I've been wondering why the file text had to be used. Couldn't you separate the sound via phonetics? This would be better as it would help translate things more accurate than the text alone. take the following example:

I do like

This could be said as:

adɪ̈ lik _(IPA)_

vs. someone being using pronunciation:

a i dɵ lik _(IPA)_

Both of these end up using different mouth movements and because of this can make some of the mouth movements off.

morevnaproject commented 6 years ago

I was thinking about that too, and started to investigate. This is what I found - https://cmusphinx.github.io/wiki/phonemerecognition/

Frequently, people want to use Sphinx to do phoneme recognition. In other words, they would like to convert speech to a stream of phonemes rather than words. This is possible, although the results can be disappointing. The reason is that automatic speech recognition relies heavily on contextual constraints (i.e. language modeling) to guide the search algorithm.

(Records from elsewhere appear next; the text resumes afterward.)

/-! ### Memory at construction -/

theorem Memory.read_construct_font (font : Config.Font) (powerOn : Nat → Byte) (g : Fin 16) (b : Fin 5) :
    (Memory.construct font powerOn).read (5 * g.val + b.val) = font[g][b] := by
  have hlt : 5 * g.val + b.val < (fontBytes font).length := by
    rw [Memory.length_fontBytes, Config.fontBytes]
    omega
  rw [← fontBytes_getElem font g b hlt, Memory.construct, Config.fontBase]
  simpa using Memory.read_writeBytes_at (fontBytes font) _ 0 _ hlt

theorem Memory.read_writeBytes_map (f : Nat → Byte) (m : Memory) (a n r : Nat) (h : r < n) :
    (m.writeBytes a ((List.range' a n).map f)).read (a + r) = f (a + r) := by
  rw [Memory.read_writeBytes_at _ _ _ _ (by simpa using h), List.getElem_map, List.getElem_range', Nat.one_mul]

theorem Memory.read_construct_powerOn (font : Config.Font) (powerOn : Nat → Byte) {a : Nat} (h : 0x050 ≤ a) (h' : a ≤ 0xFFF) :
    (Memory.construct font powerOn).read a = powerOn a := by
  obtain ⟨r, rfl⟩ : ∃ r, a = Config.fontBytes + r := Nat.exists_eq_add_of_le h
  have hr : r < Config.memSize - Config.fontBytes := by
    rw [Config.memSize, Config.fontBytes] at *
    omega
  rw [Memory.construct, Memory.read_writeBytes_outside, Memory.read_writeBytes_map _ _ _ _ _ hr]
  rw [Memory.length_fontBytes, Config.fontBase]
  omega

theorem construct_mem (font : Config.Font) (powerOn : Nat → Byte) (keys : Word) (es : List Event) (later : Later) :
    (State.construct font powerOn keys es later).mem = Memory.construct font powerOn := rfl

/-- Settles O4: every register is as State.reset writes it out, and its memory is that of construction with the default FONT
and power-on bytes 0x00. -/
theorem constructionValues : Obligations.ConstructionValues := by
  unfold Obligations.ConstructionValues
  have hmem : State.reset.mem = Memory.construct Config.defaultFont fun _ => Config.powerOnByte :=
    (congrArg State.mem construct_default).symm.trans (construct_mem _ _ _ _ _)
  refine ⟨fun r => ?_, rfl, rfl, rfl, fun j => ?_, rfl, rfl, blank_pixel, rfl, rfl, fun g b => ?_, fun a h h' => ?_, rfl⟩
  · simp [State.reset]
  · simp [State.reset]
  · rw [hmem, Memory.read_construct_font]
  · rw [hmem, Memory.read_construct_powerOn _ _ h h']
    rfl

/-! ### How a schedule goes on -/

theorem scheduledAt_ended {s : State} (h : nextEvent s = none) (k : Nat) : scheduledAt k s = none := by
  induction k with
  | zero => exact h
  | succ k ih => rw [scheduledAt, dueState_ended h, ih]

theorem scheduledAt_free {s : State} {n : Nat} (hs : s.schedule = []) (hl : s.later = .free n) (k : Nat) :
    scheduledAt k s = some (Config.scheduled (n + k)) := by
  induction k generalizing s n with
  | zero => simp [scheduledAt, nextEvent, hs, hl, takeEvent]
  | succ k ih =>
    rw [scheduledAt, ih (n := n + 1) (by simp [dueState, hs, hl, takeEvent]) (by simp [dueState, hs, hl, takeEvent])]
    congr 2
    omega

/-- A cycle at its start has the same events to come as its list spelled out in front of it. -/
theorem scheduledAt_cycle {s : State} {first : Event} {rest : List Event} (hs : s.schedule = [])
    (hl : s.later = .repeats first rest) (k : Nat) :
    scheduledAt k s = scheduledAt k { s with schedule := first :: rest } := by
  cases k with
  | zero => simp [scheduledAt, nextEvent, hs, hl, takeEvent]
  | succ k => simp [scheduledAt, dueState, hs, hl, takeEvent]

theorem scheduledAt_repeats {s : State} {first : Event} {rest : List Event} (hs : s.schedule = [])
    (hl : s.later = .repeats first rest) (k : Nat) :
    scheduledAt k s = (first :: rest)[k % (rest.length + 1)]? := by
  induction k using Nat.strong_induction_on with
  | _ k ih =>
    rw [scheduledAt_cycle hs hl]
    by_cases hk : k < rest.length + 1
    · rw [Nat.mod_eq_of_lt hk, List.getElem?_eq_getElem (by simpa using hk)]
      exact scheduledAt_listed (by simp [hk])
    · obtain ⟨j, rfl⟩ := Nat.exists_eq_add_of_le (Nat.not_lt.mp hk)
      calc scheduledAt (rest.length + 1 + j) { s with schedule := first :: rest }
        _ = scheduledAt j { s with schedule := [] } := scheduledAt_after (s := { s with schedule := first :: rest }) j
        _ = scheduledAt j s := scheduledAt_congr j hs.symm rfl
        _ = (first :: rest)[j % (rest.length + 1)]? := ih j (by omega)
        _ = _ := by rw [Nat.add_mod_left]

For now, I think integrating with RhubarbLipSync (#44) is a way to go.

morevnaproject commented 5 years ago

We've got Rhubarb feature merged just now. - #50 ^__^

Hunanbean commented 3 years ago

Montreal Forced Aligner may be something to look into, but that would be more for automatic alignment from the text, rather than the full shebang.

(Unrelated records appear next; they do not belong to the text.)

-- ==== Sys2Proof/Decode.lean ====
section
/-! DEFINITION. From bytes to instructions and back (30_encoding.md, 41_dispatch_prefix.md R161 to R166). The decoder
reads the fields x, y, z, p, q of an opcode byte (R92) to a `Form` and names the form's table row by `Form.instr`; the
encoder is written row by row from opcode_table.json, so that the round trip compares the two. An instruction names
its table entry; its operand bytes are read by its meaning as it runs, as R164 says ("The core itself never computes a
length: it consumes bytes as the rules read them", R105). The list decoder returns them beside the instruction. -/

namespace Sys2Proof

/-! ## Bytes and words -/

/-- `lo(v)` of 00_scope.md section 5.1. -/
def lowByte (v : Word) : Byte := v.extractLsb' 0 8

/-- `hi(v)` of 00_scope.md section 5.1. -/
def highByte (v : Word) : Byte := v.extractLsb' 8 8

/-- `pair(h, l)` of 00_scope.md section 5.1. -/
def pairOf (h l : Byte) : Word := h ++ l

/-- `sext_16(b)` of 00_scope.md section 5.1. -/
def signExtend16 (b : Byte) : Word := b.signExtend 16

/-! ## Opcode fields and code tables -/

/-- `x = op[7:6]` (R92). -/
def fieldX (op : Byte) : Nat := op.toNat / 64

/-- `y = op[5:3]` (R92). -/
def fieldY (op : Byte) : Nat := op.toNat / 8 % 8

/-- `z = op[2:0]` (R92). -/
def fieldZ (op : Byte) : Nat := op.toNat % 8

/-- R93; code 6 is the memory operand. -/
def Reg8.ofCode : Nat → Option Reg8
  | 0 => some .b
  | 1 => some .c
  | 2 => some .d
  | 3 => some .e
  | 4 => some .h
  | 5 => some .l
  | 7 => some .a
  | _ => none

/-- R94. -/
def Pair.ofCode : Nat → Pair
  | 0 => .bc
  | 1 => .de
  | 2 => .hl
  | _ => .sp

/-- R95. -/
def QPair.ofCode : Nat → QPair
  | 0 => .bc
  | 1 => .de
  | 2 => .hl
  | _ => .af

/-- R96. -/
def Cond.ofCode : Nat → Cond
  | 0 => .nz
  | 1 => .z
  | 2 => .nc
  | 3 => .c
  | 4 => .po
  | 5 => .pe
  | 6 => .p
  | _ => .m

/-- R96, codes 0 to 3. -/
def RelCond.ofCode : Nat → RelCond
  | 0 => .nz
  | 1 => .z
  | 2 => .nc
  | _ => .c

/-- R97. -/
def AluOp.ofCode : Nat → AluOp
  | 0 => .add
  | 1 => .adc
  | 2 => .sub
  | 3 => .sbc
  | 4 => .and
  | 5 => .xor
  | 6 => .or
  | _ => .cp

/-- R97. -/
def RotOp.ofCode : Nat → RotOp
  | 0 => .rlc
  | 1 => .rrc
  | 2 => .rl
  | 3 => .rr
  | 4 => .sla
  | 5 => .sra
  | 6 => .sll
  | _ => .srl

/-- A three-bit field as a bit number. -/
def BitNo.ofCode : Nat → BitNo
  | 0 => .b0
  | 1 => .b1
  | 2 => .b2
  | 3 => .b3
  | 4 => .b4
  | 5 => .b5
  | 6 => .b6
  | _ => .b7

/-- The number a three-bit field holds. -/
def BitNo.val : BitNo → Nat
  | .b0 => 0
  | .b1 => 1
  | .b2 => 2
  | .b3 => 3
  | .b4 => 4
  | .b5 => 5
  | .b6 => 6
  | .b7 => 7

/-- In the index table codes 4 and 5 name the halves of the index register (R93, R379). -/
def Reg8.indexed : Reg8 → Sum Half PlainReg
  | .h => .inl .high
  | .l => .inl .low
  | .b => .inr .b
  | .c => .inr .c
  | .d => .inr .d
  | .e => .inr .e
  | .a => .inr .a

/-! ## The tables -/

/-- The standard table, `x = 0` (R99). -/
def decodeMain0 (y z : Nat) : Form :=
  match z with
  | 0 =>
    match y with
    | 0 => .nop
    | 1 => .exAf
    | 2 => .djnz
    | 3 => .jr
    | _ => .jrCc (RelCond.ofCode (y - 4))
  | 1 => if y % 2 = 0 then .ldPairImm (Pair.ofCode (y / 2)) else .addHl (Pair.ofCode (y / 2))
  | 2 =>
    match y with
    | 0 => .ldAtBcA
    | 1 => .ldAAtBc
    | 2 => .ldAtDeA
    | 3 => .ldAAtDe
    | 4 => .ldAtNnHl
    | 5 => .ldHlAtNn
    | 6 => .ldAtNnA
    | _ => .ldAAtNn
  | 3 => if y % 2 = 0 then .incPair (Pair.ofCode (y / 2)) else .decPair (Pair.ofCode (y / 2))
  | 4 =>
    match Reg8.ofCode y with
    | some r => .incReg r
    | none => .incAtHl
  | 5 =>
    match Reg8.ofCode y with
    | some r => .decReg r
    | none => .decAtHl
  | 6 =>
    match Reg8.ofCode y with
    | some r => .ldRegImm r
    | none => .ldAtHlImm
  | _ =>
    match y with
    | 0 => .rlca
    | 1 => .rrca
    | 2 => .rla
    | 3 => .rra
    | 4 => .daa
    | 5 => .cpl
    | 6 => .scf
    | _ => .ccf

/-- The standard table, `x = 1` (R99): loads, and `HALT` where both codes are 6. -/
def decodeMain1 (y z : Nat) : Form :=
  match Reg8.ofCode y, Reg8.ofCode z with
  | some r, some q => .ldRegReg r q
  | some r, none => .ldRegAtHl r
  | none, some q => .ldAtHlReg q
  | none, none => .halt

/-- The standard table, `x = 2` (R99). -/
def decodeMain2 (y z : Nat) : Form :=
  match Reg8.ofCode z with
  | some r => .aluReg (AluOp.ofCode y) r
  | none => .aluAtHl (AluOp.ofCode y)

steveway commented 3 years ago

As mentioned we currently have Rhubarb integrated. But I just found an interesting project for this call Allosaurus. It seems to be pretty easy to use and here on Windows 10 it was very easy to pip install it. The only problem is that it outputs IPA Phonemes and that it does not provide any timestamps (yet). We should be able to create a mapping for the phonemes to the ones we support already. And for the timestamps there is already an open issue: https://github.com/xinjli/allosaurus/issues/24 But even without timestamps it might already be usable with some conversion of the phonemes.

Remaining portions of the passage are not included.